TASK TO CARRY OUT:
In the data below, find each line containing the string "unknownReturnByte" and return it.

******************************

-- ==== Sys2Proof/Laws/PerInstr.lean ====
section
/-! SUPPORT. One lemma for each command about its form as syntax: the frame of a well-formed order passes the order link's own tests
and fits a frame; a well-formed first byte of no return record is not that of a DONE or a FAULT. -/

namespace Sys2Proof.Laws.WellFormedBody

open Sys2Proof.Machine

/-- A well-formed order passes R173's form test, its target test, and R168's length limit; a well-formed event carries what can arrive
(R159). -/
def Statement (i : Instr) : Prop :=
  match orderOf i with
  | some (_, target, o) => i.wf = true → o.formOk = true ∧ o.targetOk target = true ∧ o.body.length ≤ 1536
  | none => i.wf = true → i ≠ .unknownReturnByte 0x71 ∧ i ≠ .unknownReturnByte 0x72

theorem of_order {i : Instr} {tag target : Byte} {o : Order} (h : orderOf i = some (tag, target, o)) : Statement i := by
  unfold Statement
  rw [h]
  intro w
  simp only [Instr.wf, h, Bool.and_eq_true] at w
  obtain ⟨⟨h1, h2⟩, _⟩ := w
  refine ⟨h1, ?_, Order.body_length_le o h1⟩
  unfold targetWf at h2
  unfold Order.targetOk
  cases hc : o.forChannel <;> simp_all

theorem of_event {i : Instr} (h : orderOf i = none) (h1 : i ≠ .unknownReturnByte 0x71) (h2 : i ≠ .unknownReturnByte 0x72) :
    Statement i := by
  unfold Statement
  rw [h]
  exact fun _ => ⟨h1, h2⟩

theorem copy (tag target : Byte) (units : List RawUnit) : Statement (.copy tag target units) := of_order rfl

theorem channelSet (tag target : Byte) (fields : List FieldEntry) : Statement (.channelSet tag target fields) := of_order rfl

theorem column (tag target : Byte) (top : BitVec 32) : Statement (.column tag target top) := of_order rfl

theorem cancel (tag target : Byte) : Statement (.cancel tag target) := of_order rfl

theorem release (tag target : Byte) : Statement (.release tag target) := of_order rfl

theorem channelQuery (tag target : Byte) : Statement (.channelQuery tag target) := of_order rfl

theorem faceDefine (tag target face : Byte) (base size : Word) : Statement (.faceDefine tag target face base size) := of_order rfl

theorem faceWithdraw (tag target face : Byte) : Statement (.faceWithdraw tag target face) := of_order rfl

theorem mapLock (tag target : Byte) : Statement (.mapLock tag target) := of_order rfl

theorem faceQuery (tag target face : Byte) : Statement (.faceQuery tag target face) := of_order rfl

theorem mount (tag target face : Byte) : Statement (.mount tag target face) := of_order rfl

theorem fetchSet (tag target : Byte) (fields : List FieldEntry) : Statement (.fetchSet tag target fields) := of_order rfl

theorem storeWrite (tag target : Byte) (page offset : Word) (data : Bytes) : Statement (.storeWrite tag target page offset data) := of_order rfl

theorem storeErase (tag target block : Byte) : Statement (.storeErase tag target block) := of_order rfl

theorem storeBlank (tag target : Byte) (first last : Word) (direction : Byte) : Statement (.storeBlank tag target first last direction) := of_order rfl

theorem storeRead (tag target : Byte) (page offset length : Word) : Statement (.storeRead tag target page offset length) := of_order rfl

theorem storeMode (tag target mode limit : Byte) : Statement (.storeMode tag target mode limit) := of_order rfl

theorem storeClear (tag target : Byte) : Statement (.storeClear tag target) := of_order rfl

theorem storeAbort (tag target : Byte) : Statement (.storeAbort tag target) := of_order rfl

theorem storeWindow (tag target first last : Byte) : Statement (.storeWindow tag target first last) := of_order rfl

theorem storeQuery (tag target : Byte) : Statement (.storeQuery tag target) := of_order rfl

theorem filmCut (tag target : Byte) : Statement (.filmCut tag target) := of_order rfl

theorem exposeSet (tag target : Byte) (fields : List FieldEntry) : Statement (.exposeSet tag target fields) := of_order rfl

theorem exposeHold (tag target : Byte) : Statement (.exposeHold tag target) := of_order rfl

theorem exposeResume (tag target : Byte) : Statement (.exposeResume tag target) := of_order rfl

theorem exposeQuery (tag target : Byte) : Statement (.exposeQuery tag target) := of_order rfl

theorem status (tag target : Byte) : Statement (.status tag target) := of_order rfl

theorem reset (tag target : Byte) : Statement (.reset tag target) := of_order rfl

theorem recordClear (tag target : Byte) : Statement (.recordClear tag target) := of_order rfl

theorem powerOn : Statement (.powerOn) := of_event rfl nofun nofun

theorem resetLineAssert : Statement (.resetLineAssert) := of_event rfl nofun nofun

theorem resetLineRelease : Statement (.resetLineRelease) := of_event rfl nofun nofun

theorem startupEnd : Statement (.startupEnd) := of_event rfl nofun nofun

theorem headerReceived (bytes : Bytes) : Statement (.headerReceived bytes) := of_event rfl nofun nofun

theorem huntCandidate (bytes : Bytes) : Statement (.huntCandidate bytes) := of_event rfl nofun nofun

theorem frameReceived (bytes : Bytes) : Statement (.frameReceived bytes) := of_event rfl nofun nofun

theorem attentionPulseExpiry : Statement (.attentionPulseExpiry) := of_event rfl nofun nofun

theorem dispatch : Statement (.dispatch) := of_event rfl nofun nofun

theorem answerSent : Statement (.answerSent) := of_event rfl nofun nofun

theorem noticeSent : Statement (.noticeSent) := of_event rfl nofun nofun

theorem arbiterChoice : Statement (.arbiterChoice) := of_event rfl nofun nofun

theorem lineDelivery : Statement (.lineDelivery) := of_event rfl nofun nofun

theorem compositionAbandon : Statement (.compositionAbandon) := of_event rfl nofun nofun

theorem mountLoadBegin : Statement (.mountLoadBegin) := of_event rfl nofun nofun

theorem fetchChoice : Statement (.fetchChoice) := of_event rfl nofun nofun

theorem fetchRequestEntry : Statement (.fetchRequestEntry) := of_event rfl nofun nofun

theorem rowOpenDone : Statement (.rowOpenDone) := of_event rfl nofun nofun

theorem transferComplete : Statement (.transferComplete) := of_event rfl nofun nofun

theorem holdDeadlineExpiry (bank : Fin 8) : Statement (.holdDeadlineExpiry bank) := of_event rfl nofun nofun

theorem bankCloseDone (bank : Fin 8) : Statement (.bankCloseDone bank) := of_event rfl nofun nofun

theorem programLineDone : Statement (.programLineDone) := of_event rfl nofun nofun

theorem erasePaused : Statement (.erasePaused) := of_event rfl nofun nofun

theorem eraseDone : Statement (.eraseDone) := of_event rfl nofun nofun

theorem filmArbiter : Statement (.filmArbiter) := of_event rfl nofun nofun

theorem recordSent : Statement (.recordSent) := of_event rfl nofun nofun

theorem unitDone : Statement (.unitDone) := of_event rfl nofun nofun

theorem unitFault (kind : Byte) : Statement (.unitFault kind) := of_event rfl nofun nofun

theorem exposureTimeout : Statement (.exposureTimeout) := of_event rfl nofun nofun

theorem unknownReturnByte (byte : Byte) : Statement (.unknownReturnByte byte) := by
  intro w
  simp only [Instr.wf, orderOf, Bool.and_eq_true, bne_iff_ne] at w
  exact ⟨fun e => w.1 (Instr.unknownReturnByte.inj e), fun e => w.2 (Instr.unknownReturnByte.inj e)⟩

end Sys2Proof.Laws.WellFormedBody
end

******************************

ANSWER FOR THIS EXERCISE:
  | none => i.wf = true → i ≠ .unknownReturnByte 0x71 ∧ i ≠ .unknownReturnByte 0x72
theorem of_event {i : Instr} (h : orderOf i = none) (h1 : i ≠ .unknownReturnByte 0x71) (h2 : i ≠ .unknownReturnByte 0x72) :
theorem unknownReturnByte (byte : Byte) : Statement (.unknownReturnByte byte) := by
  exact ⟨fun e => w.1 (Instr.unknownReturnByte.inj e), fun e => w.2 (Instr.unknownReturnByte.inj e)⟩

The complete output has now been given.